Альпийский синдром - Михаил Полюга
Шрифт:
Интервал:
Закладка:
«Не отвертеться, – уныло подумал я, тотчас проникаясь неприязнью к этому самодовольному типу, так мерзко, так нагло похрустывающему передо мной пальцами. – «И Аз воздам!» – в обличье рыжего коновала. Зарежет – и глазом не моргнет».
– Нет-нет, не боимся! – почуяв, что я скажу сейчас нечто резкое и злое, чего не стоило говорить, опередила меня Даша. – А операция… – Она, по всей видимости, хотела спросить, не опасна ли операция, но увидела на моем лице злые желваки и спросила об ином: – …когда?
– Скоро, – отрезал рыжий, но все-таки снизошел и смягчил тон. – Вы не волнуйтесь: разрезали, сшили, зашили – всего делов-то.
«Попадись ты мне, уж я бы тебе разрезал, сшил и зашил! – возмутился я, еще и потому злобясь, что хирург оказался прав: я боялся операции, даже самой пустячной, – и, не в силах совладать с этим унизительным, подкожным страхом, ощущал себя не лучше побитой собаки. – Что с него взять? Рыжий он есть рыжий!»
– Посмотрите, – продолжал хирург, обращаясь исключительно к Даше и вертя меня точно манекен. – Здесь делаем небольшой разрез, – чиркнул он по моему плечу пальцем с крупным, коротко подстриженным ногтем, как будто орудовал скальпелем, – затем сшиваем связки, схватываем шурупом кости, чтобы связки спокойно срастались. Ведь любое усилие, двинул плечом или еще что – и связки опять того… А месяцев через шесть срастутся – снова на стол: разрезали, шуруп вывернули, – и будет вам счастье.
«Как, еще раз?! – меня даже передернуло от слов коновала. – Неужели это только начало? За один неверный шаг? Или таких шагов сделано у меня не счесть и все они вели на обочину под Сокольцом?..»
Когда мы наконец выбрались из пыточной на свободу, и брызнуло в глаза яркое летнее солнце, а теплый ветерок освежил наши лица, Даша взяла меня под локоть и сказала:
– Ничего страшного, и это переживем. Сегодня же откажусь от поездки – думаю, еще успеют найти замену – и… все будет хорошо.
Какой поездки? Ах поездки! На днях она подрядилась везти на отдых к морю группу детей-сирот и вот теперь надумала отказаться. Великодушно, но неумно: чем она могла помочь мне? Особенно теперь, когда видеть ее и говорить с ней было для меня и неловко, и в чем-то тягостно. Ведь куда ни глянь, о чем ни подумай, я выглядел слабаком, который по самонадеянности угодил в погибельную ситуацию, в трясину, в которой барахтается, бьется, а выбраться невредимым не может. Тогда уж лучше, как ослабевшему зверю, укрыться от всех и вся (и от Даши, и от Даши!), забиться в потайную нору (то есть уйти в себя) и переждать в одиночестве.

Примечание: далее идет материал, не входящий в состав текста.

-- ==== Sys2Proof/Laws/State.lean ====
section
/-!
SUPPORT. The small lemmas of `State`: what each named update leaves in each field that the meanings read. With them a proof reads a
field of an updated state without unfolding the update.
-/

namespace Sys2Proof.Machine

variable (s : State)

/-! ### `writeBytes` -/

@[simp] theorem State.writeBytes_pkg (bs : List (Nat × Byte)) : (s.writeBytes bs).pkg = s.pkg := rfl
@[simp] theorem State.writeBytes_powered (bs : List (Nat × Byte)) : (s.writeBytes bs).powered = s.powered := rfl
@[simp] theorem State.writeBytes_clockStopped (bs : List (Nat × Byte)) : (s.writeBytes bs).clockStopped = s.clockStopped := rfl
@[simp] theorem State.writeBytes_ptime (bs : List (Nat × Byte)) : (s.writeBytes bs).ptime = s.ptime := rfl
@[simp] theorem State.writeBytes_mem (bs : List (Nat × Byte)) : (s.writeBytes bs).mem = bs.foldl (fun m b => Memory.write b.1 b.2 m) s.mem := rfl
@[simp] theorem State.writeBytes_empties (bs : List (Nat × Byte)) : (s.writeBytes bs).empties = s.empties := rfl
@[simp] theorem State.writeBytes_ctx (bs : List (Nat × Byte)) : (s.writeBytes bs).ctx = s.ctx := rfl
@[simp] theorem State.writeBytes_seqs (bs : List (Nat × Byte)) : (s.writeBytes bs).seqs = s.seqs := rfl
@[simp] theorem State.writeBytes_issue (bs : List (Nat × Byte)) : (s.writeBytes bs).issue = s.issue := rfl
@[simp] theorem State.writeBytes_agenda (bs : List (Nat × Byte)) : (s.writeBytes bs).agenda = s.agenda := rfl
@[simp] theorem State.writeBytes_egress (bs : List (Nat × Byte)) : (s.writeBytes bs).egress = s.egress := rfl
@[simp] theorem State.writeBytes_freeCtr (bs : List (Nat × Byte)) : (s.writeBytes bs).freeCtr = s.freeCtr := rfl
@[simp] theorem State.writeBytes_jobs (bs : List (Nat × Byte)) : (s.writeBytes bs).jobs = s.jobs := rfl
@[simp] theorem State.writeBytes_cores (bs : List (Nat × Byte)) : (s.writeBytes bs).cores = s.cores := rfl
@[simp] theorem State.writeBytes_dies (bs : List (Nat × Byte)) : (s.writeBytes bs).dies = s.dies := rfl
@[simp] theorem State.writeBytes_channels (bs : List (Nat × Byte)) : (s.writeBytes bs).channels = s.channels := rfl
@[simp] theorem State.writeBytes_trans (bs : List (Nat × Byte)) : (s.writeBytes bs).trans = s.trans := rfl
@[simp] theorem State.writeBytes_sessions (bs : List (Nat × Byte)) : (s.writeBytes bs).sessions = s.sessions := rfl
@[simp] theorem State.writeBytes_ports (bs : List (Nat × Byte)) : (s.writeBytes bs).ports = s.ports := rfl
@[simp] theorem State.writeBytes_colls (bs : List (Nat × Byte)) : (s.writeBytes bs).colls = s.colls := rfl
@[simp] theorem State.writeBytes_lifts (bs : List (Nat × Byte)) : (s.writeBytes bs).lifts = s.lifts := rfl
@[simp] theorem State.writeBytes_groups (bs : List (Nat × Byte)) : (s.writeBytes bs).groups = s.groups := rfl
@[simp] theorem State.writeBytes_conns (bs : List (Nat × Byte)) : (s.writeBytes bs).conns = s.conns := rfl
@[simp] theorem State.writeBytes_thermal (bs : List (Nat × Byte)) : (s.writeBytes bs).thermal = s.thermal := rfl
@[simp] theorem State.writeBytes_runQueue (bs : List (Nat × Byte)) : (s.writeBytes bs).runQueue = s.runQueue := rfl
@[simp] theorem State.writeBytes_crews (bs : List (Nat × Byte)) : (s.writeBytes bs).crews = s.crews := rfl
@[simp] theorem State.writeBytes_refusedWrites (bs : List (Nat × Byte)) : (s.writeBytes bs).refusedWrites = s.refusedWrites := rfl
@[simp] theorem State.writeBytes_late (bs : List (Nat × Byte)) : (s.writeBytes bs).late = s.late := rfl
@[simp] theorem State.writeBytes_parked (bs : List (Nat × Byte)) : (s.writeBytes bs).parked = s.parked := rfl
@[simp] theorem State.writeBytes_leases (bs : List (Nat × Byte)) : (s.writeBytes bs).leases = s.leases := rfl
@[simp] theorem State.writeBytes_landings (bs : List (Nat × Byte)) : (s.writeBytes bs).landings = s.landings := rfl
@[simp] theorem State.writeBytes_reorder (bs : List (Nat × Byte)) : (s.writeBytes bs).reorder = s.reorder := rfl
@[simp] theorem State.writeBytes_streamsDone (bs : List (Nat × Byte)) : (s.writeBytes bs).streamsDone = s.streamsDone := rfl
@[simp] theorem State.writeBytes_proxies (bs : List (Nat × Byte)) : (s.writeBytes bs).proxies = s.proxies := rfl
@[simp] theorem State.writeBytes_hostFar (bs : List (Nat × Byte)) : (s.writeBytes bs).hostFar = s.hostFar := rfl
@[simp] theorem State.writeBytes_unrouted (bs : List (Nat × Byte)) : (s.writeBytes bs).unrouted = s.unrouted := rfl
@[simp] theorem State.writeBytes_power (bs : List (Nat × Byte)) : (s.writeBytes bs).power = s.power := rfl

/-! ### `writeLE` -/

@[simp] theorem State.writeLE_pkg (a v n : Nat) : (s.writeLE a v n).pkg = s.pkg := rfl
@[simp] theorem State.writeLE_powered (a v n : Nat) : (s.writeLE a v n).powered = s.powered := rfl
@[simp] theorem State.writeLE_clockStopped (a v n : Nat) : (s.writeLE a v n).clockStopped = s.clockStopped := rfl
@[simp] theorem State.writeLE_ptime (a v n : Nat) : (s.writeLE a v n).ptime = s.ptime := rfl
@[simp] theorem State.writeLE_empties (a v n : Nat) : (s.writeLE a v n).empties = s.empties := rfl
@[simp] theorem State.writeLE_ctx (a v n : Nat) : (s.writeLE a v n).ctx = s.ctx := rfl
@[simp] theorem State.writeLE_seqs (a v n : Nat) : (s.writeLE a v n).seqs = s.seqs := rfl
@[simp] theorem State.writeLE_issue (a v n : Nat) : (s.writeLE a v n).issue = s.issue := rfl
@[simp] theorem State.writeLE_agenda (a v n : Nat) : (s.writeLE a v n).agenda = s.agenda := rfl
@[simp] theorem State.writeLE_egress (a v n : Nat) : (s.writeLE a v n).egress = s.egress := rfl
@[simp] theorem State.writeLE_freeCtr (a v n : Nat) : (s.writeLE a v n).freeCtr = s.freeCtr := rfl
@[simp] theorem State.writeLE_jobs (a v n : Nat) : (s.writeLE a v n).jobs = s.jobs := rfl
@[simp] theorem State.writeLE_cores (a v n : Nat) : (s.writeLE a v n).cores = s.cores := rfl
@[simp] theorem State.writeLE_dies (a v n : Nat) : (s.writeLE a v n).dies = s.dies := rfl
@[simp] theorem State.writeLE_channels (a v n : Nat) : (s.writeLE a v n).channels = s.channels := rfl
@[simp] theorem State.writeLE_trans (a v n : Nat) : (s.writeLE a v n).trans = s.trans := rfl
@[simp] theorem State.writeLE_sessions (a v n : Nat) : (s.writeLE a v n).sessions = s.sessions := rfl
@[simp] theorem State.writeLE_ports (a v n : Nat) : (s.writeLE a v n).ports = s.ports := rfl
@[simp] theorem State.writeLE_colls (a v n : Nat) : (s.writeLE a v n).colls = s.colls := rfl
@[simp] theorem State.writeLE_lifts (a v n : Nat) : (s.writeLE a v n).lifts = s.lifts := rfl
@[simp] theorem State.writeLE_groups (a v n : Nat) : (s.writeLE a v n).groups = s.groups := rfl
@[simp] theorem State.writeLE_conns (a v n : Nat) : (s.writeLE a v n).conns = s.conns := rfl
@[simp] theorem State.writeLE_thermal (a v n : Nat) : (s.writeLE a v n).thermal = s.thermal := rfl
@[simp] theorem State.writeLE_runQueue (a v n : Nat) : (s.writeLE a v n).runQueue = s.runQueue := rfl
@[simp] theorem State.writeLE_crews (a v n : Nat) : (s.writeLE a v n).crews = s.crews := rfl
@[simp] theorem State.writeLE_refusedWrites (a v n : Nat) : (s.writeLE a v n).refusedWrites = s.refusedWrites := rfl
@[simp] theorem State.writeLE_late (a v n : Nat) : (s.writeLE a v n).late = s.late := rfl
@[simp] theorem State.writeLE_parked (a v n : Nat) : (s.writeLE a v n).parked = s.parked := rfl
@[simp] theorem State.writeLE_leases (a v n : Nat) : (s.writeLE a v n).leases = s.leases := rfl
@[simp] theorem State.writeLE_landings (a v n : Nat) : (s.writeLE a v n).landings = s.landings := rfl
@[simp] theorem State.writeLE_reorder (a v n : Nat) : (s.writeLE a v n).reorder = s.reorder := rfl
@[simp] theorem State.writeLE_streamsDone (a v n : Nat) : (s.writeLE a v n).streamsDone = s.streamsDone := rfl
@[simp] theorem State.writeLE_proxies (a v n : Nat) : (s.writeLE a v n).proxies = s.proxies := rfl
@[simp] theorem State.writeLE_hostFar (a v n : Nat) : (s.writeLE a v n).hostFar = s.hostFar := rfl
@[simp] theorem State.writeLE_unrouted (a v n : Nat) : (s.writeLE a v n).unrouted = s.unrouted := rfl
@[simp] theorem State.writeLE_power (a v n : Nat) : (s.writeLE a v n).power = s.power := rfl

Я на мгновение закрыл глаза и представил забившегося в нору зверя – почему-то тощего лиса, решившего обмануть охотника, угодившего в капкан и скрывшегося со сломанной лапой, – и зверь этот не понравился мне. Чтобы отогнать навязчивое видение, я встряхнулся, взъерепенился и стал возражать Даше:
– Ни в коем случае, езжай! Эти десять дней я проваляюсь в больнице – что тебе здесь делать? Станешь варить мне суп? Суп и мать сварит. Езжай, все равно ремонт накрылся, отпуск – тоже. А так хоть море увидишь. Кстати, у тебя там помощник захворал – так возьми с собой Игорька: он и подсобит, если что, и мне спокойней, и проветрится после… нашей с ним истории…
Но Дашенька упиралась, я настаивал, затем даже прикрикнул – и она сдалась, подавленно, со слезами в голосе сказала:
– Если настаиваешь, я поеду. Но это нехорошо, это неправильно…

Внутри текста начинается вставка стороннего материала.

-- ==== Sys2Proof/Tests/Witnesses.lean ====
section
/-!
SUPPORT. Witnesses for the statements: for every statement with hypotheses, concrete states and operands that meet, clause by clause,
all the hypotheses together, at a boundary of their range where they have one. The name says the statement.
-/

namespace Sys2Proof.Tests

set_option Elab.async false

open Sys2Proof.Machine Sys2Proof.Claims

/-- The base state in which the sequencer's job has two lots, mapped to the core's lots 0 and 1. -/
def own : State :=
  { base with
    jobs := base.jobs.map (fun j => { j with card := j.card.setIfInBounds 1 (1 + 2 ^ 21) })
    ctx := { base.ctx with lots := [0, 1] } }

/-- The state with another context. -/
def withCtx (s : State) (f : Seqr → Seqr) : State := { s with ctx := f s.ctx }

/-- The base state in supervisor mode. -/
def sup : State := ctx (fun q => { q with sup := true })

/-- The home of the first byte of lot 0 of core 0. -/
def lot0 : Home := { place := 2 ^ 45, fe := some (.line (2 ^ 38)) }

/-- The translation of an address of the identity page. -/
def plain (a : W64) : Xlat := { pkg := 0, via := .phys, addr := a, mc := none, sc := false, exp := 50000 }

/-- The translation of byte o of lot 0 of sequencer 0 of job 1. -/
def inLot (o : W64) : Xlat := { pkg := 0, via := .lot 1 0, addr := o, mc := none, sc := false, exp := BitVec.allOnes 64 }

/-- A word of this package's HBM, whose lines keep no bit. -/
def word (a : Nat) : Home := { place := a, fe := none }

/-- The executing member's request of another package, with this reply if it has one. -/
def asked (r : Option Reply) (q : Seqr) : Seqr := { q with asks := [{ pos := 0, tag := 0, effect := false, place := none, reply := r }] }

/-- The state with stores of the executing group whose queue lags. -/
def lagging (s : State) : State := { s with issue := { s.issue with late := true } }

/-- The state while the frame of place 0 of die 0 moves to the next. -/
def migrating (s : State) : State :=
  s.modTu 0 (fun t => { t with migration := some { old := 0, fresh := 0x200000, leaf := 0, switched := none, heldOld := [], heldNew := [] } })

/-- The base state with three more leaves: a window of multicast group 3 at 0x400000, a REMOTE page of package 5 at 0x600000, and
one of this package at 0x800000, whose address space 9 has no page. -/
def windows : State :=
  (((ctx (bs [(1, 0x400000), (2, 0x600000), (3, 0x800000)])).writeLE 0x4010 (3 + 2 ^ 8 + 1 * 2 ^ 9 + 3 * 2 ^ 11) 8).writeLE 0x4018
    (3 + 2 ^ 8 + 3 * 2 ^ 9 + 5 * 2 ^ 11 + 1 * 2 ^ 26) 8).writeLE 0x4020 (3 + 2 ^ 8 + 3 * 2 ^ 9 + 9 * 2 ^ 26) 8

/-- The translation of an address of that REMOTE page. -/
def remote (a : W64) : Xlat := { plain a with pkg := 5, via := .remote 1 }

/-- The translation of 0x800000, which its destination does not translate. -/
def nowhere : Xlat := { plain 0x800000 with via := .remote 9 }

/-! ### Scalar, control and system -/

theorem wit_LotWindowBase :
    (∃ j, own.jobOf own.ctx.job = some j ∧ (own.rg 2).val.toNat < j.lots ∧ j.lots ≤ ((ctx (gs [(1, 2)])).rg 1).val.toNat) := by
  refine ⟨((own.jobOf 1).getD probeJob), ?_⟩
  decide +kernel

theorem wit_ControlTransfers :
    let s := ctx (bs [(1, 0x400), (2, 0x402), (7, 0x404)])
    xor ((s.rk 0).val.getLsbD 0) ((1 : BitVec 1) = 1) = false ∧ xor ((s.rk 0).val.getLsbD 0) ((0 : BitVec 1) = 1) = true ∧
    (s.rb 1).val.toNat % 4 = 0 ∧ (s.rb 7).val.toNat % 4 = 0 ∧ (s.rb 2).val.toNat % 4 ≠ 0 ∧
    ((ctx (bs [(7, 3)])).rb 7).val.toNat % 4 ≠ 0 := by decide +kernel

/-- A valid level of the loop stack with these counts. -/
def level (count index : W32) : LoopLevel := { valid := true, count := count, index := index, start := 0x200000, stop := 0x200000 }

/-- The base state with n valid levels. -/
def looping (n : Nat) (count index : W32) : State :=
  ctx (fun q => { q with ls := Vector.ofFn (fun i => if i.val < n then level count index else .zero) })

theorem wit_exitsTo : exitsTo base 0x200000 0x200004 :=
  ⟨0, by decide, by decide, by decide +kernel, by decide⟩

theorem wit_LoopResults :
    (let s := looping 5 1 0; (5 : BitVec 3).toNat = s.src.levels ∧ (5 : BitVec 3).toNat ≤ 5 ∧ (s.rg 2).val ≠ 0 ∧ (s.rg 0).val = 0) ∧
    ((6 : BitVec 3).toNat ≠ (looping 6 1 0).src.levels ∨ 6 ≤ (6 : BitVec 3).toNat) ∧
    (let s := looping 6 2 0; s.src.levels = (5 : BitVec 3).toNat + 1 ∧ (s.src.level 5).index.toNat + 1 < (s.src.level 5).count.toNat) ∧
    (let s := looping 6 1 0; s.src.levels = (5 : BitVec 3).toNat + 1 ∧ (s.src.level 5).count.toNat ≤ (s.src.level 5).index.toNat + 1) ∧
    (looping 0 1 0).src.levels ≠ (0 : BitVec 3).toNat + 1 := by decide +kernel

theorem wit_LoopBreakResults :
    (looping 1 1 0).src.levels ≠ 0 ∧ xor (((looping 1 1 0).rk 0).val.getLsbD 0) ((0 : BitVec 1) = 1) = true ∧
    ((looping 1 1 0).src.level 0).stop = 0x200000 ∧
    xor (((looping 1 1 0).rk 0).val.getLsbD 0) ((1 : BitVec 1) = 1) = false ∧ (looping 0 1 0).src.levels = 0 ∧
    (looping 6 1 0).src.levels = (5 : BitVec 5).toNat + 1 ∧ (looping 6 1 0).src.levels ≠ (0 : BitVec 5).toNat + 1 := by
  decide +kernel

/-- A member executes in slot 0, and n records are pending in the trap queue. -/
def pendingQueue (n : Nat) : State := { base with issue := { base.issue with slot := 0 } }.modDie 0 (fun d => { d with queue := { d.queue with tail := BitVec.ofNat 11 n } })

theorem wit_TrapInstruction :
    base.ctx.sup = false ∧ sup.ctx.sup = true ∧ (pendingQueue 1023).issue.slot ≠ 7 ∧
    (let q := ((pendingQueue 1023).dieAt 0).queue
     q.pending < 1024 ∧ paPkg q.qsync = (pendingQueue 1023).pkg ∧ (pendingQueue 1023).migrationAt (paLocal q.qsync) = none ∧
     ((migrating (pendingQueue 1023)).migrationAt (paLocal q.qsync)).isSome = true) ∧
    paPkg ((base.modDie 0 (fun d => { d with queue := { d.queue with qsync := 2 ^ 49 } })).dieAt 0).queue.qsync ≠ base.pkg ∧
    1024 ≤ ((pendingQueue 1024).dieAt 0).queue.pending := by decide +kernel

theorem wit_TrapReturn : sup.src.sup = true ∧ base.src.sup = false := by decide +kernel

theorem wit_ControlRegisterRead :
    (18 : BitVec 8).toNat ≤ 19 ∧ sup.src.sup = true ∧ base.src.sup = false ∧ ((19 : BitVec 8) ≠ 18) := by decide +kernel

theorem wit_ControlRegisterWrite :
    (base.rg 2).taint = 0 ∧ 19 ∈ [6, 7, 13, 14, 19] ∧ 18 ∈ [8, 10, 11, 15, 16, 17, 18] ∧ base.src.sup = false ∧ sup.src.sup = true ∧
    (2 : BitVec 8).toNat ∉ [6, 7, 13, 14, 19] ∧ (2 : BitVec 8).toNat ∉ [8, 10, 11, 15, 16, 17, 18] ∧
    5 ≤ (BitVec.ofNat 64 (((ctx (gs [(1, 5)])).rg 1).val.toNat)).toNat % 8 ∧ ¬ 5 ≤ (BitVec.ofNat 64 ((base.rg 2).val.toNat)).toNat % 8 := by
  decide +kernel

На следующий день я лег в больницу, а еще через два дня Даша увезла группу к морю. Поехал и Игорек – с вытянутым лицом, остро выступавшими скулами и неспокойными глазами. Прощаясь, он точно хотел спросить: «Что же будет?» – но не решался и все заглядывал в глаза, будто ожидал какого-то последнего уверения-слова. Но такого слова не было у меня, и я только и всего, что бодро улыбнулся, пожал парню руку и пожелал хорошо отдохнуть, ни о чем не думая и понапрасну не тревожась. Хотя в душе понимал: какой там отдых, одна неопределенность и маета…
– Уехала? – на другой день ехидно поинтересовалась мать, явившаяся в больницу с приготовленным для меня обедом: куриным бульоном, отбивной котлетой, гречневой кашей и сырниками в сметане. – Хорошо устроилась: пока ты здесь, она – там…
– Мама! – вздохнул я с укоризной.
– Что – мама? Мама бы тебя не оставила. Ма-а-ма! Еще смеешь на меня рот разевать. Я, между прочим, была сегодня у окулиста. Катаракты нет, но это пока нет. Окулист обеспокоен. Тебе ясно? – обеспокоен. Прописал капли, покой. Категорически запретил нервничать, волноваться, а ты – мама! Попал под влияние жены? Не думала, что у меня сын – подкаблучник.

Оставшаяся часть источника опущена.